In a completely free market, buyers have the right to decide whether to buy goods and services based on financial considerations. Unconditionally applying this free market principle to health care would yield very undesirable outcomes. For example, if young adults who have statically high chances of remaining healthy were allowed to put off the purchase of insurance until later years, the insurance pool would consist of older and sicker people. As insurance premiums would consequently escalate, fewer people would be able to afford insurance, and even more people would delay buying insurance. The only way to break this vicious circle is to make buying insurance mandatory for all so that everyone benefits from lowered premium costs—the exact goal of the ACA. As the U.S. government strips providers of the right to sell essential health care based on financial calculations, it’s only fair that buyers must also surrender their right to choose whether to buy essential health insurance. These seller-buyer situations are merely two sides of the same token. Refusing to buy essential health insurance while still demanding unconditional access to essential health care is not only morally wrong but also economically unsustainable.
If we were to allow patients to decide freely whether to buy health insurance for themselves, the insurance pools would inevitably get older and sicker, which would act as a disincentive for insurance companies to remain in the health care market. As insurers and then hospitals finally pull out, demand would surpass supply to an unsustainable extent, resulting in the total collapse of the entire health care system. Essentially, the U.S. can only maintain its insurance-funded system of health care so long as the government imposes regulations that require every citizen to purchase basic health care insurance.

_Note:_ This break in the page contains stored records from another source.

theorem lpmQuery_wrote {n : Nat} {query : Octets} (hc : WriteClears s.mod h i 0x5110 3 (some n) query) :
    Wrote (queried (accept s.mod h i) i n query) i h.sequence 0 (finish (writeRow s h 0x5110 3 (some n) query)).mod := by
  refine writeRow_wrote (v := .oct query) (f := effM (s.upd (accept s.mod h i)) (queried (accept s.mod h i) i n query)) _ hc rfl (by decide) rfl rfl rfl ?_ ?_
  · rw [State.upd_mod, queried, sess_setSess_same]
  · rw [State.upd_mod, queried, sess_setSess_same]

theorem testPatternWrite_wrote {l v : Nat} (hw : (Instr.testPatternWrite h l v).wf = true) (hc : WriteClears s.mod h i 0x3000 9 (some l) (b1 v)) :
    Wrote (writePattern (accept s.mod h i) l v) i h.sequence 0 (finish (writeRow s h 0x3000 9 (some l) (b1 v))).mod := by
  obtain ⟨-, -, hm, -⟩ := writePattern_spec (accept s.mod h i) l v
  refine writeRow_wrote (v := .nat v) (f := effM (s.upd (accept s.mod h i)) (writePattern (accept s.mod h i) l v)) _ hc rfl (by decide)
    (congrArg (some ∘ Val.nat) (natOf_bytesOf (pattern_lt_of_wf hw))) rfl rfl ?_ ?_
  · unfold sess; rw [State.upd_mod, hm]
  · unfold sess; rw [State.upd_mod, hm]

/-- Settles O34: each accepted write has its effect and is answered with the effect's status. -/
theorem learnAndPrefixWritesTakeEffect : Obligations.LearnAndPrefixWritesTakeEffect := by
  refine ⟨fun s h i b seq hw hc => ⟨fun hp => ?_, fun hn => ?_⟩, fun s h i n rec hw hc => ?_,
    fun s h i n rec p hw hc hp => ⟨fun hin => ?_, fun hn => ?_⟩,
    fun s h i n query hw hc => ?_, fun s h i l v hw hc => ?_⟩
  · obtain ⟨hst, hsess, hlearn, hfull⟩ := acknowledgeLearn_pending (m := accept s.mod h i) hp
    have w := learnAcknowledge_wrote hw hc hsess
    refine ⟨_, exec_learnAcknowledge hw, ?_⟩
    rw [w.clsOf, hlearn, hfull]
    exact ⟨rfl, rfl, hst ▸ w.answered⟩
  · have hu := acknowledgeLearn_unknown (m := accept s.mod h i) (b := b) (seq := seq) hn
    have w := learnAcknowledge_wrote hw hc (by rw [hu])
    rw [hu] at w
    exact ⟨_, exec_learnAcknowledge hw, w.clsOf b, w.answered⟩
  · have w := lpmInsert_wrote (n := n) (rec := rec) hc
    refine ⟨_, exec_lpmInsert hw, w.answered, ?_⟩
    obtain ⟨-, ⟨hst, hcls⟩ | ⟨hst, p, q, hp, hq, hres⟩⟩ := insertPrefix_cases (accept s.mod h i) n rec
    · exact ⟨fun _ => w.cls.trans hcls, fun h0 => absurd h0 hst⟩
    · exact ⟨fun h0 => absurd hst h0, fun _ => ⟨p, q, hp, by rw [w.clsOf]; exact hq, hres⟩⟩
  · obtain ⟨hst, hm, hpre⟩ := deletePrefix_found (m := accept s.mod h i) hp hin
    have w := lpmDelete_wrote hc hm
    exact ⟨_, exec_lpmDelete hw, by rw [w.clsOf, hpre]; rfl, hst ▸ w.answered⟩
  · have hu := deletePrefix_unknown (m := accept s.mod h i) hp hn
    have w := lpmDelete_wrote hc (by rw [hu])
    rw [hu] at w
    exact ⟨_, exec_lpmDelete hw, w.cls, w.answered⟩
  · have w := lpmQuery_wrote (n := n) (query := query) hc
    refine ⟨_, exec_lpmQuery hw, ?_, w.answered, w.cls⟩
    rw [w.query, queried, sess_setSess_same, tget_tset_same]
  · have w := testPatternWrite_wrote hw hc
    obtain ⟨hv, h0, -, hcounted, hlane⟩ := writePattern_spec (accept s.mod h i) l v
    exact ⟨_, exec_testPatternWrite hw, by rw [w.inf, hv], by rw [w.inf, h0], by rw [w.counted]; exact hcounted, w.answered,
      fun hp hne => by rw [w.lane]; exact hlane hp hne⟩

end Sys2Proof.Machine
end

In summary, a fully unregulated free market for health care is fundamentally incompatible with the conflicting motives of the industry’s buyers and sellers and the U.S. notion of health care as a basic human right. Americans need more, not less, government involvement in both passing new legislation and establishing national essential health care funds to ensure full access to all. With the government playing its proper role, the resulting well-regulated free market forces have a greater potential to benefit society at large by promoting both price transparency and healthy competition among health care providers.